Черниговцы (повесть о восстании Черниговского полка 1826)
Шрифт:
— Ну, можно ли отступать с такими молодцами!
Не успело замолкнуть прокатившееся по рядам «ура», как в синем небе взмыл над Кутузовым огромный орел и стал кружить над ним. Кутузов обнажил свою белую голову и провозгласил:
— Это царь пернатых приветствует своих собратьев — таких же орлов, как и он!
— Ура! Ура! Ура! — грянуло в ответ.
Неистовый восторг охватил солдат. И вдруг, прорезая общий шум, прозвенел около Матвея, из его взвода, молодой звенящий голос:
— Ты наш орел!
Кутузов посмотрел в ту сторону, откуда послышался голос, и проговорил с грустной стариковской усмешкой:
— Ну, этому орлу уж больше не летать в поднебесье. Вы — другое дело: крылья у вас молодые!
Это было сказано так просто, с таким искренним чувством, что разом у всех дрогнуло сердце и слезы заблестели на глазах. Матвей широко открытыми глазами смотрел на Кутузова, и грудь его содрогалась от сдерживаемых рыданий.
В
В неприятельском лагере за Шевардиным было шумно.

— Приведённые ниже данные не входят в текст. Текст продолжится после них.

-- ==== Sys2Proof/Laws/State.lean ====
section
/-!
SUPPORT. One lemma per field per update: what each named operation of Machine/Ops.lean leaves of the state, and what it makes
of the part it changes.
-/
namespace Sys2Proof.Laws
open Sys2Proof Sys2Proof.Machine

variable (s : State)

/-! ### modWelt -/

@[simp] theorem modWelt_sys (n : Nat) (f : WeltSt → WeltSt) : (s.modWelt n f).sys = s.sys := rfl
@[simp] theorem modWelt_stitch (n : Nat) (f : WeltSt → WeltSt) : (s.modWelt n f).stitch = s.stitch := rfl
@[simp] theorem modWelt_pat (n : Nat) (f : WeltSt → WeltSt) : (s.modWelt n f).pat = s.pat := rfl
@[simp] theorem modWelt_patNext (n : Nat) (f : WeltSt → WeltSt) : (s.modWelt n f).patNext = s.patNext := rfl
@[simp] theorem modWelt_patLoad (n : Nat) (f : WeltSt → WeltSt) : (s.modWelt n f).patLoad = s.patLoad := rfl
@[simp] theorem modWelt_pds (n : Nat) (f : WeltSt → WeltSt) : (s.modWelt n f).pds = s.pds := rfl
@[simp] theorem modWelt_eyes (n : Nat) (f : WeltSt → WeltSt) : (s.modWelt n f).eyes = s.eyes := rfl
@[simp] theorem modWelt_click (n : Nat) (f : WeltSt → WeltSt) : (s.modWelt n f).click = s.click := rfl
@[simp] theorem modWelt_sole (n : Nat) (f : WeltSt → WeltSt) : (s.modWelt n f).sole = s.sole := rfl
@[simp] theorem modWelt_latches (n : Nat) (f : WeltSt → WeltSt) : (s.modWelt n f).latches = s.latches := rfl
@[simp] theorem modWelt_bootLoad (n : Nat) (f : WeltSt → WeltSt) : (s.modWelt n f).bootLoad = s.bootLoad := rfl
@[simp] theorem modWelt_point (n : Nat) (f : WeltSt → WeltSt) : (s.modWelt n f).point = s.point := rfl
@[simp] theorem modWelt_plats (n : Nat) (f : WeltSt → WeltSt) : (s.modWelt n f).plats = s.plats := rfl
@[simp] theorem modWelt_cobLatest (n : Nat) (f : WeltSt → WeltSt) : (s.modWelt n f).cobLatest = s.cobLatest := rfl
@[simp] theorem modWelt_cobTurn (n : Nat) (f : WeltSt → WeltSt) : (s.modWelt n f).cobTurn = s.cobTurn := rfl
@[simp] theorem modWelt_cobLast (n : Nat) (f : WeltSt → WeltSt) : (s.modWelt n f).cobLast = s.cobLast := rfl
@[simp] theorem modWelt_cobSeq (n : Nat) (f : WeltSt → WeltSt) : (s.modWelt n f).cobSeq = s.cobSeq := rfl
@[simp] theorem modWelt_heel (n : Nat) (f : WeltSt → WeltSt) : (s.modWelt n f).heel = s.heel := rfl
@[simp] theorem modWelt_pair (n : Nat) (f : WeltSt → WeltSt) : (s.modWelt n f).pair = s.pair := rfl
@[simp] theorem modWelt_env (n : Nat) (f : WeltSt → WeltSt) : (s.modWelt n f).env = s.env := rfl
@[simp] theorem modWelt_log (n : Nat) (f : WeltSt → WeltSt) : (s.modWelt n f).log = s.log := rfl
@[simp] theorem modWelt_dgst (n : Nat) (f : WeltSt → WeltSt) : (s.modWelt n f).dgst = s.dgst := rfl
@[simp] theorem modWelt_keys (n : Nat) (f : WeltSt → WeltSt) : (s.modWelt n f).keys = s.keys := rfl
@[simp] theorem modWelt_att (n : Nat) (f : WeltSt → WeltSt) : (s.modWelt n f).att = s.att := rfl
@[simp] theorem modWelt_fuse (n : Nat) (f : WeltSt → WeltSt) : (s.modWelt n f).fuse = s.fuse := rfl
@[simp] theorem modWelt_boot (n : Nat) (f : WeltSt → WeltSt) : (s.modWelt n f).boot = s.boot := rfl
@[simp] theorem modWelt_vamp (n : Nat) (f : WeltSt → WeltSt) : (s.modWelt n f).vamp = s.vamp := rfl
@[simp] theorem modWelt_frz (n : Nat) (f : WeltSt → WeltSt) : (s.modWelt n f).frz = s.frz := rfl
@[simp] theorem modWelt_pwr (n : Nat) (f : WeltSt → WeltSt) : (s.modWelt n f).pwr = s.pwr := rfl
@[simp] theorem modWelt_sel (n : Nat) (f : WeltSt → WeltSt) : (s.modWelt n f).sel = s.sel := rfl
@[simp] theorem modWelt_mem (n : Nat) (f : WeltSt → WeltSt) : (s.modWelt n f).mem = s.mem := rfl
@[simp] theorem modWelt_pm (n : Nat) (f : WeltSt → WeltSt) : (s.modWelt n f).pm = s.pm := rfl
@[simp] theorem modWelt_deferred (n : Nat) (f : WeltSt → WeltSt) : (s.modWelt n f).deferred = s.deferred := rfl
@[simp] theorem modWelt_out (n : Nat) (f : WeltSt → WeltSt) : (s.modWelt n f).out = s.out := rfl
@[simp] theorem modWelt_fresh (n : Nat) (f : WeltSt → WeltSt) : (s.modWelt n f).fresh = s.fresh := rfl
@[simp] theorem modWelt_pending (n : Nat) (f : WeltSt → WeltSt) : (s.modWelt n f).pending = s.pending := rfl
@[simp] theorem modWelt_now (n : Nat) (f : WeltSt → WeltSt) : (s.modWelt n f).now  = s.now  := rfl
@[simp] theorem modWelt_pd (n : Nat) (f : WeltSt → WeltSt) (j : Nat) : (s.modWelt n f).pd j = s.pd j := rfl
@[simp] theorem modWelt_eye (n : Nat) (f : WeltSt → WeltSt) (j : Nat) : (s.modWelt n f).eye j = s.eye j := rfl
@[simp] theorem modWelt_latch (n : Nat) (f : WeltSt → WeltSt) (j : Nat) : (s.modWelt n f).latch j = s.latch j := rfl
@[simp] theorem modWelt_plat (n : Nat) (f : WeltSt → WeltSt) (j : Nat) : (s.modWelt n f).plat j = s.plat j := rfl
@[simp] theorem modWelt_chan (n : Nat) (f : WeltSt → WeltSt) (j : Nat) : (s.modWelt n f).chan j = s.chan j := rfl
@[simp] theorem modWelt_page (n : Nat) (f : WeltSt → WeltSt) (j : Nat) : (s.modWelt n f).page j = s.page j := rfl
@[simp] theorem modWelt_port (n : Nat) (f : WeltSt → WeltSt) (j : Nat) : (s.modWelt n f).port j = s.port j := rfl
@[simp] theorem modWelt_word (n : Nat) (f : WeltSt → WeltSt) (j : Nat) : (s.modWelt n f).word j = s.word j := rfl
@[simp] theorem modWelt_bytes (n : Nat) (f : WeltSt → WeltSt) (j k : Nat) : (s.modWelt n f).bytes j k = s.bytes j k := rfl
@[simp] theorem modWelt_weltCount (n : Nat) (f : WeltSt → WeltSt) : (s.modWelt n f).weltCount  = s.weltCount  := rfl
@[simp] theorem modWelt_platRecQ (n : Nat) (f : WeltSt → WeltSt) (j : Nat) : (s.modWelt n f).platRec? j = s.platRec? j := rfl
@[simp] theorem modWelt_platRec (n : Nat) (f : WeltSt → WeltSt) (j : Nat) : (s.modWelt n f).platRec j = s.platRec j := rfl
@[simp] theorem modWelt_pdRecQ (n : Nat) (f : WeltSt → WeltSt) (j : Nat) : (s.modWelt n f).pdRec? j = s.pdRec? j := rfl
@[simp] theorem modWelt_pdRec (n : Nat) (f : WeltSt → WeltSt) (j : Nat) : (s.modWelt n f).pdRec j = s.pdRec j := rfl
@[simp] theorem modWelt_eyeRecQ (n : Nat) (f : WeltSt → WeltSt) (j : Nat) : (s.modWelt n f).eyeRec? j = s.eyeRec? j := rfl
@[simp] theorem modWelt_eyeRec (n : Nat) (f : WeltSt → WeltSt) (j : Nat) : (s.modWelt n f).eyeRec j = s.eyeRec j := rfl
@[simp] theorem modWelt_platNums (n : Nat) (f : WeltSt → WeltSt) : (s.modWelt n f).platNums  = s.platNums  := rfl
@[simp] theorem modWelt_drives (n : Nat) (f : WeltSt → WeltSt) : (s.modWelt n f).drives  = s.drives  := rfl
@[simp] theorem modWelt_paired (n : Nat) (f : WeltSt → WeltSt) : (s.modWelt n f).paired  = s.paired  := rfl
@[simp] theorem modWelt_shadowing (n : Nat) (f : WeltSt → WeltSt) : (s.modWelt n f).shadowing  = s.shadowing  := rfl
@[simp] theorem modWelt_live (n : Nat) (f : WeltSt → WeltSt) : (s.modWelt n f).live  = s.live  := rfl
@[simp] theorem modWelt_welt_self (n : Nat) (f : WeltSt → WeltSt) : (s.modWelt n f).welt n = f (s.welt n) := by
  simp [State.modWelt, State.welt]
theorem modWelt_welt_ne (n j : Nat) (f : WeltSt → WeltSt) (h : j ≠ n) : (s.modWelt n f).welt j = s.welt j := by
  simp [State.modWelt, State.welt, tget_tmod_ne, h]
theorem modWelt_welt (n j : Nat) (f : WeltSt → WeltSt) : (s.modWelt n f).welt j = if j = n then f (s.welt n) else s.welt j := by
  simp only [State.modWelt, State.welt, tget_tmod]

Сквозь тьму ненастной ночи видны были, если взойти на пригорок, передвигавшиеся огни факелов. По ветру доносились резкие звуки труб и восторженные клики. Это сам Наполеон объезжал позиции. Его разноплеменная армия, завлеченная им в глубь чужой страны, нуждалась в возбуждении, и Наполеон не жалел ни вина, ни громких слов, чтобы поднять ее дух.

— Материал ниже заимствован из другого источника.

/-- An opcode-map word of a VENDOR opcode: ADDR, DIR, MAXLEN, WEL_REQ. -/
def vT (addr dir maxLen : Nat) (wel : Bool) : Word :=
  BitVec.ofNat 32 (1 + 2 * 15 + 32 + 64 + 256 * addr + 8 * 2048 + 65536 * dir + 2 ^ 20 * maxLen + 2 ^ 29 * b2n wel)
/-- Bytes listed from an address on. -/
def placeT (a : Nat) (b : Bytes) : Memory := b.zipIdx.map (fun x => (a + x.2, x.1))
/-- What mirror page 1 holds. -/
@[irreducible] def pageT : Bytes := fill 4096 7
/-- The small machine: its platform runs in phase RUNTIME with its hold released, both eyelets are ready. -/
def host0 : State := {
  pat := some patT
  sys := { mgmtUp := true }
  boot := { stage := .running }
  plats := [(0, { state := .running, phase := .runtime, hold := false })]
  eyes := [(0, { phase := .ready }), (1, { phase := .ready })]
  sole := { pages := [(1, { state := .valid })], epoch := [(0, 3)], epochKey := [(0, some 5)]
            raw := placeT 4352 (sealPage 5 3 0 0 1 1 pageT) }
  click := {
    dirA := [(0, { cfg := BitVec.ofNat 32 (2 + 1 * 2 ^ 21), bare := BitVec.ofNat 32 0xFFFF })]
    mapA := [0x01, 0x02, 0x03, 0x04, 0x05, 0x06, 0x0B, 0x13, 0x20, 0x42, 0x44, 0x48, 0x50, 0x52, 0x5A, 0x60, 0x66, 0x70, 0x71, 0x72,
      0x75, 0x7A, 0x99, 0x9F, 0xB7].map mapT ++
      [(0xC0, vT 4 2 3 false), (0xC1, vT 0 1 2 true), (0xC2, vT 0 0 0 false)] ++ [0xD8, 0xE9, 0xEE].map mapT
    winA := [(0, winT 0 32 3 15 0xFFFF), (1, winT 32 32 2 15 0xFFFF)] } }
/-- A run that meets no listed address reads as unlisted. -/
theorem readN_unlisted (d : Byte) (m : Memory) (a n : Nat) (h : ∀ e ∈ m, e.1 < a ∨ a + n ≤ e.1) :
    Memory.readN d m a n = fill n d := by
  have one : ∀ (m : Memory) (i : Nat), i < n → (∀ e ∈ m, e.1 < a ∨ a + n ≤ e.1) → Memory.read d m (a + i) = d := by
    intro m i hi h
    induction m with
    | nil => rfl
    | cons e m ih =>
      have h1 := h e (by simp)
      have : ¬ a + i = e.1 := by omega
      simp only [Memory.read, tget, this, if_false]
      exact ih (fun x hx => h x (by simp [hx]))
  apply List.ext_getElem
  · simp [Memory.readN, fill]
  · intro i h1 h2
    simp [Memory.readN, fill, one m i (by simpa [Memory.readN] using h1) h]
/-- What lies above every listed address reads as unlisted. -/
theorem readN_above (d : Byte) (m : Memory) (a n : Nat) (h : ∀ e ∈ m, e.1 < a) : Memory.readN d m a n = fill n d :=
  readN_unlisted d m a n (fun e he => .inl (h e he))
/-- They read back as they are, from any offset. -/
theorem readN_placeT_at (d : Byte) (b : Bytes) (a o n : Nat) (h : o + n ≤ b.length) :
    Memory.readN d (placeT a b) (a + o) n = bytesAt b o n := by
  have one : ∀ (b : Bytes) (k i : Nat) (hi : i < b.length),
      Memory.read d ((b.zipIdx k).map (fun x => (a + x.2, x.1))) (a + k + i) = b[i] := by
    intro b
    induction b with
    | nil => intro k i hi; simp at hi
    | cons x b ih =>
      intro k i hi
      cases i with
      | zero => simp [Memory.read, tget]
      | succ i =>
        have ne : ¬ a + k + (i + 1) = a + k := by omega
        have e := ih (k + 1) i (by simpa using hi)
        have r : a + (k + 1) + i = a + k + (i + 1) := by omega
        rw [r] at e
        simpa [Memory.read, tget, ne] using e
  apply List.ext_getElem
  · simp [Memory.readN, bytesAt]; omega
  · intro i h1 h2
    have hi : o + i < b.length := by simp [bytesAt] at h2; omega
    simpa [Memory.readN, placeT, bytesAt, Nat.add_assoc] using one b 0 (o + i) hi
/-- They read back as they are. -/
theorem readN_placeT (d : Byte) (b : Bytes) (a n : Nat) (h : n ≤ b.length) : Memory.readN d (placeT a b) a n = b.take n := by
  simpa [bytesAt] using readN_placeT_at d b a 0 n (by omega)
/-- Mirror page 1 opens wherever its frame holds it, sealed by the small machine's pattern, key and epoch. -/
theorem page1_sector (s : State) (hb : s.pageBound 1 = some 0) (hk : s.epochKeyOf 0 = some 5) (he : s.epochOf 0 = 3)
    (hf : s.frameOf 1 = 1) (hr : ∀ o n, o + n ≤ 4352 →
      Memory.readN 0 s.sole.raw (4352 + o) n = bytesAt (sealPage 5 3 0 0 1 1 pageT) o n) (k : Nat) (h : k < 16) :
    s.sectorPlain 1 k = some (bytesAt pageT (256 * k) 256) := by
  have len : (bytesAt pageT (256 * k) 256).length = 256 := by
    simp only [bytesAt, pageT, fill, List.length_take, List.length_drop, List.length_replicate]; omega
  refine Laws.sectorPlain_of_raw s 1 k 0 5 _ hb hk ?_
  have e := Laws.sealPage_sector 5 3 0 0 1 1 k pageT h
  rw [Laws.fit_of_length _ _ _ len] at e
  rw [hf, he]
  exact (hr (272 * k) 272 (by omega)).trans e
/-- Every sector of mirror page 1 opens. -/
theorem host0_sector (k : Nat) (hk : k < 16) : host0.sectorPlain 1 k = some (bytesAt pageT (256 * k) 256) :=
  page1_sector host0 (by decide +kernel) (by decide +kernel) (by decide +kernel) (by decide +kernel)
    (fun o n h => readN_placeT_at 0 _ 4352 o n (by rw [Laws.sealPage_length]; exact h)) k hk
/-- No copy of the small machine fails, and mirror page 1 holds what was sealed. -/
theorem host0_opens : SoleOpens host0 ∧ host0.pagePlain 1 = some pageT := by
  refine ⟨fun m k hk hv => ?_, Laws.pagePlain_of_sectors host0 1 pageT (by decide +kernel) host0_sector⟩
  have : m = 1 := by
    by_cases h : m = 1
    · exact h
    · simp [State.pageState, State.page, State.chan, host0, tget, h] at hv
  rw [this, host0_sector k hk]; rfl
/-- A command on welt 0, chip select 0. -/
def hc (op addr : Nat) : HostCmd := ⟨0, 0, BitVec.ofNat 8 op, 0, BitVec.ofNat 32 addr, 10, true⟩
/-- How the small machine decodes a command. -/
def dc (h : HostCmd) : Decoded :=
  (host0.decodeHost h).getD ⟨0, .read, 0, 0, 0, false, 0, 0⟩
/-- WEL stands. -/
def hostW : State := { host0 with pds := [(0, { wel := true, bp := 9, srwd := true, armed := true })] }
/-- The platform is held. -/
def hostH : State := { hostW with plats := [(0, { state := .held })] }
/-- A plain read of `n` bytes. -/
def rd (n : Nat) (flash : Bytes := []) : ReadArgs := { len := n, ready := 400, flash := flash, badSectors := [], badLines := [], overrun := false }
/-- Data to write. -/
def wr (n : Nat) : WriteArgs := ⟨fill n 5, true⟩

/-! ### Host commands -/

theorem witness_HostRegisterReads :
    (∀ op ∈ [0x05, 0x70, 0x71, 0x9F], Takes host0 (hc op 0) (dc (hc op 0))) ∧ host0.drives = true ∧ (hostW.pd 0).bp < 16 := by
  unfold Takes; decide +kernel

theorem witness_HostSfdpAndSecurityReads :
    Takes host0 (hc 0x5A 0xF8) (dc (hc 0x5A 0xF8)) ∧ host0.drives = true ∧ host0.judge (dc (hc 0x5A 0xF8)) = .allow none ∧
    isLate 40 1 8 10 (decide ((host0.pd 0).mode = 3)) = false ∧ Takes host0 (hc 0x48 0) (dc (hc 0x48 0)) := by
  unfold Takes; decide +kernel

Но в русском стане было спокойно. Солдаты молчаливо готовились к завтрашнему решительному бою: точили штыки, чистили ружья. Русские военачальники не имели надобности воспламенять войска красноречием: негодование против врага залившего кровью родную землю, и без того кипело в каждой русской груди.
Матвей с Семеновским полком был в резерве, позади батареи генерала Раевского, выдвинутой тупым углом перед линией русских войск.
Матвей сидел на куче жердей, наваленных у полуразрушенной лесной сторожки, и слушал то, что ему говорил подпоручик князь Сергей Трубецкой — молодой человек с длинным, худым лицом и блестящими черными глазами.
Трубецкой только что вернулся из Москвы, куда был послан командиром корпуса.
— Москва пустеет, — рассказывал он. — Барыни первые поднялись со своими арапками и всей дворней. Вы думаете, оттого, что патриотки? Как бы не так! Боятся, что будут отрезаны от каких-нибудь зарайских своих деревень и лишатся доходов. Да и народ ожесточился: ни слова не позволяет сказать по-французски. А на каком языке прикажете им изъясняться? По-русски они говорят, как парижанки, пробывшие пол года в России…
— А с ополчением как? — спросил Матвей.
Трубецкой только рукой махнул.
— Обещали восемьдесят тысяч поставить, — сказал он, — а собрали всего семь, да и то кое-как: ни оружия, ни одежды, ни снабжения. Много слов, а на деле ничего. Позор для дворянства! Стыжусь, что принадлежу к нему…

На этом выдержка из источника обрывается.